Two things we used to do with psych transports that may have helped. One was locking the door once we were in. The second is when you put the seatbelts on, put the release side on upside down, so the button is towards the patients body. Having the button down makes it take an extra couple of seconds to access the button, and the patient also has to figure out how to unlock the door. Those ten seconds or so should be enough time to yell to your partner to stop and for them to quickly pull over and stop. Again, not fool proof but why wouldn't you at least lock the door?


----------



## reaper (Mar 3, 2010)

I learned a long time ago that the seatbelt trick does not slow anyone down.
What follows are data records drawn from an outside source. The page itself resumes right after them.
-- ==== Sys2Proof/Certificates/Slice0/Obligations.lean ====
section
/-! DEFINITION. The statements for the provers. In every statement about `exec`, `s` is the state
after the fetch, where PC is already past the instruction (10_state.md R23). A decoding clause states the encoding the
instruction's own rule names; its bits are those of 30_encoding.md R90, the spec's general knowledge
G1 (log entry 13). -/

open Sys2Proof Sys2Proof.Machine

/-! ### Encoding -/

/-- 30_encoding.md R84, R90: decode of the two bytes of a well-formed instruction is that
instruction, and leaves the bytes after them. -/
def Obligations.DecodeOfEncodeIsInstruction : Prop :=
  ∀ (i : Instr) (rest : List Byte), i.wellFormed = true →
    decodeWord (encode i) = some i ∧ decode (encodeBytes i ++ rest) = .decoded i rest

/-- 30_encoding.md R80, R81: a word that decodes is the encoding of what it decodes to, and that
instruction is well formed. -/
def Obligations.EncodeOfDecodeIsWord : Prop :=
  ∀ (op : Word) (i : Instr), decodeWord op = some i → i.wellFormed = true ∧ encode i = op

/-- 30_encoding.md R91: at most one of the 34 rows matches a word, the word is unknown when none
does, and it is the row's instruction when one does. -/
def Obligations.OpcodeRowsNeverOverlap : Prop :=
  opcodeRows.length = 34 ∧
  ∀ op : Word,
    (opcodeRows.filter (fun r => op &&& r.mask == r.pattern)).length ≤ 1 ∧
    (decodeWord op = none ↔ ∀ r ∈ opcodeRows, op &&& r.mask ≠ r.pattern) ∧
    (∀ r ∈ opcodeRows, op &&& r.mask = r.pattern → decodeWord op = some (r.build op))

/-- 30_encoding.md R92 (its list is derived by the spec): exactly the listed words are unknown. -/
def Obligations.UnknownWordsAreTheListedOnes : Prop :=
  ∀ op : Word, decodeWord op = none ↔
    (op.toNat < 0x1000 ∧ op ≠ 0x00E0 ∧ op ≠ 0x00EE) ∨
    ((op.toNat / 0x1000 = 5 ∨ op.toNat / 0x1000 = 9) ∧ op.toNat % 16 ≠ 0) ∨
    (op.toNat / 0x1000 = 8 ∧ op.toNat % 16 ∈ [0x8, 0x9, 0xA, 0xB, 0xC, 0xD, 0xF]) ∨
    (op.toNat / 0x1000 = 0xE ∧ op.toNat % 256 ∉ [0x9E, 0xA1]) ∨
    (op.toNat / 0x1000 = 0xF ∧
      op.toNat % 256 ∉ [0x07, 0x0A, 0x15, 0x18, 0x1E, 0x29, 0x33, 0x55, 0x65])

/-- 30_encoding.md R85: a word of each of the sixteen family nibbles, and of every instruction file
40_control_flow.md to 49_clear.md, written out from R90, decodes to its instruction. -/
def Obligations.WrittenOutWordsDecode : Prop :=
  decodeWord 0b0000000011100000 = some .cls ∧
  decodeWord 0b0001001101000101 = some (.jp 0x345) ∧
  decodeWord 0b0010001100000001 = some (.call 0x301) ∧
  decodeWord 0b0011101001000010 = some (.seImm 0xA 0x42) ∧
  decodeWord 0b0100001101000010 = some (.sneImm 3 0x42) ∧
  decodeWord 0b0101000100100000 = some (.seReg 1 2) ∧
  decodeWord 0b0110101001000010 = some (.ldImm 0xA 0x42) ∧
  decodeWord 0b0111101011111111 = some (.addImm 0xA 0xFF) ∧
  decodeWord 0b1000000100100111 = some (.subn 1 2) ∧
  decodeWord 0b1001000100100000 = some (.sneReg 1 2) ∧
  decodeWord 0b1010001101000101 = some (.ldI 0x345) ∧
  decodeWord 0b1011001100000000 = some (.jpV0 0x300) ∧
  decodeWord 0b1100001111110000 = some (.rnd 3 0xF0) ∧
  decodeWord 0b1101000100100101 = some (.drw 1 2 5) ∧
  decodeWord 0b1110001010100001 = some (.sknp 2) ∧
  decodeWord 0b1111001100001010 = some (.ldVxK 3) ∧
  decodeWord 0b1111010000010101 = some (.ldDtVx 4) ∧
  decodeWord 0b1111000100011110 = some (.addI 1) ∧
  decodeWord 0b1111000100101001 = some (.ldF 1) ∧
  decodeWord 0b1111001001100101 = some (.loadRegs 2)

/-! ### Reset and the step -/

/-- 10_state.md R39 under every choice of the parameters (the values other than PC's are the spec's
own decision D17, log entry 4): every field at reset. That the parameters stand in a field of State is
log entry 1. -/
def Obligations.ResetHoldsTheListedValues : Prop :=
  State.reset = State.resetWith Params.default ∧
  ∀ p : Params,
    (State.resetWith p).pc = 0x200 ∧ (∀ r, (State.resetWith p).reg r = 0) ∧
    (State.resetWith p).i = 0 ∧ (State.resetWith p).dt = 0 ∧ (State.resetWith p).st = 0 ∧
    (∀ a, (State.resetWith p).memRead a = 0) ∧ (State.resetWith p).stack = [] ∧
    (∀ px py, (State.resetWith p).pixel px py = false) ∧ (State.resetWith p).dirty = false ∧
    (∀ k, (State.resetWith p).key k = false) ∧ (State.resetWith p).fault = none ∧
    (State.resetWith p).params = p

/-- 10_state.md R42: when no fault is recorded and the bytes at PC decode to i, step is exec of i
with PC past the word, which is never refused, and the timers tick after it under
TIMER_TICK_SOURCE = PerStep. -/
def Obligations.StepRunsTheDecodedInstruction : Prop :=
  ∀ (s : State) (i : Instr), s.fault = none → s.pc.toNat ≤ 0xFFE →
    decode [s.memRead s.pc.toNat, s.memRead (s.pc.toNat + 1)] = .decoded i [] →
    (∀ t, exec i (s.setPc (s.pc + 2)) = .next t →
      (t.params.tickSource = .perStep → step s = .next t.tick) ∧
      (t.params.tickSource = .external → step s = .next t)) ∧
    (∀ f, exec i (s.setPc (s.pc + 2)) = .fault f → step s = .fault f) ∧
    (∀ r, exec i (s.setPc (s.pc + 2)) ≠ .refused r)

/-- 20_memory.md R57 and 30_encoding.md R92, in the order of 60_exceptions.md R223 (spec decisions
D5, D20): a fetch past 0xFFE faults whatever memory holds, and an in-range unknown word faults. -/
def Obligations.FetchAndDecodeFault : Prop :=
  ∀ s : State, s.fault = none →
    (0xFFE < s.pc.toNat → step s = .fault (.addressOutOfRange s.pc.toNat 2)) ∧
    (∀ op : Word, s.pc.toNat ≤ 0xFFE →
      op.toNat = (s.memRead s.pc.toNat).toNat * 256 + (s.memRead (s.pc.toNat + 1)).toNat →
      decodeWord op = none → step s = .fault (.unknownOpcode op))

/-- 10_state.md R41 (spec decision D19): a step is refused exactly in a faulted state; no
instruction is refused. -/
def Obligations.StepIsRefusedExactlyWhenFaulted : Prop :=
  ∀ s : State, (s.fault ≠ none → step s = .refused .faultedState) ∧
    ((∃ r, step s = .refused r) → s.fault ≠ none)

/-- 60_exceptions.md R222: the fault each instruction can raise; every other instruction raises
none. -/
def Obligations.InstructionsRaiseOnlyTheirOwnFault : Prop :=
  ∀ (i : Instr) (s : State) (f : Fault), exec i s = .fault f →
    (f = .stackOverflow ∧ ∃ nnn, i = .call nnn) ∨
    (f = .stackUnderflow ∧ i = .ret) ∨
    (∃ m, f = .addressOutOfRange s.i.toNat m ∧ 1 ≤ m ∧ 0xFFF < s.i.toNat + m - 1 ∧
      ((∃ x y, i = .drw x y m) ∨ (∃ x, i = .ldB x ∧ m = 3) ∨
       (∃ x : RegIdx, i = .storeRegs x ∧ m = x.val + 1) ∨
       (∃ x : RegIdx, i = .loadRegs x ∧ m = x.val + 1))) ∨
    (∃ x, f = .keyIndexOutOfRange (s.reg x) ∧ 15 < (s.reg x).toNat ∧
      s.params.keyIndexOor = .fault ∧ (i = .skp x ∨ i = .sknp x)) ∨
    (∃ x, f = .digitOutOfRange (s.reg x) ∧ 15 < (s.reg x).toNat ∧
      s.params.glyphDigitOor = .fault ∧ i = .ldF x)

/-- 60_exceptions.md R230 (spec decision D19): on a fault the host's step leaves every field at its
value before the step and records the kind, the fetch address and the fetched word, which is absent
when the fetch faulted. -/
def Obligations.FaultedStepRollsBackAndRecords : Prop :=
  ∀ (s : State) (f : Fault), step s = .fault f →
    ∃ op : Option Word,
      stepOp s = ({ s with fault := some ⟨f, some s.pc, op⟩ }, .error f) ∧
      (0xFFE < s.pc.toNat → op = none) ∧
      (s.pc.toNat ≤ 0xFFE → ∃ w, op = some w ∧
        w.toNat = (s.memRead s.pc.toNat).toNat * 256 + (s.memRead (s.pc.toNat + 1)).toNat)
I never lock the doors with a pt in the back. Not only for safety reasons in a wreck, But I dont want a pt trapped in the back with me, if they flip out. I would rather they jump and hope we can get slowed down enough, in time!


----------



## rhan101277 (Mar 3, 2010)

Paramedics over here can give Haldol 5mg IM to patients who we see as a danger to themselves or others without med control contact.

I guess they thought he was under control.


----------



## FLEMTP (Mar 3, 2010)

Sorry some of you don't agree with me.. I also have a somewhat different perspective of things.. coming also from a law enforcement background.. and I've had training in restraint techniques and defensive tactics so I don't shy away from putting a patient back on the stretcher when they try and hop up. I also make it a point to sit next to them on the bench seat and not behind them in the jump seat.. so they know I am watching.. and I can use distraction techniques to prevent them from becoming preoccupied with the idea of bailing out. I also have a code word with my partner so if they do attempt to get up or if its my partner in back, we yell out the special code word which tells the person driving to slam on the brakes as hard as they can so the patient is thrown off balance. 

Lots of little things you can do to prevent a psych patient from bailing. Using the excuse that they are too fast or too big for you, etc etc isn't an excuse for protecting you and your patient. 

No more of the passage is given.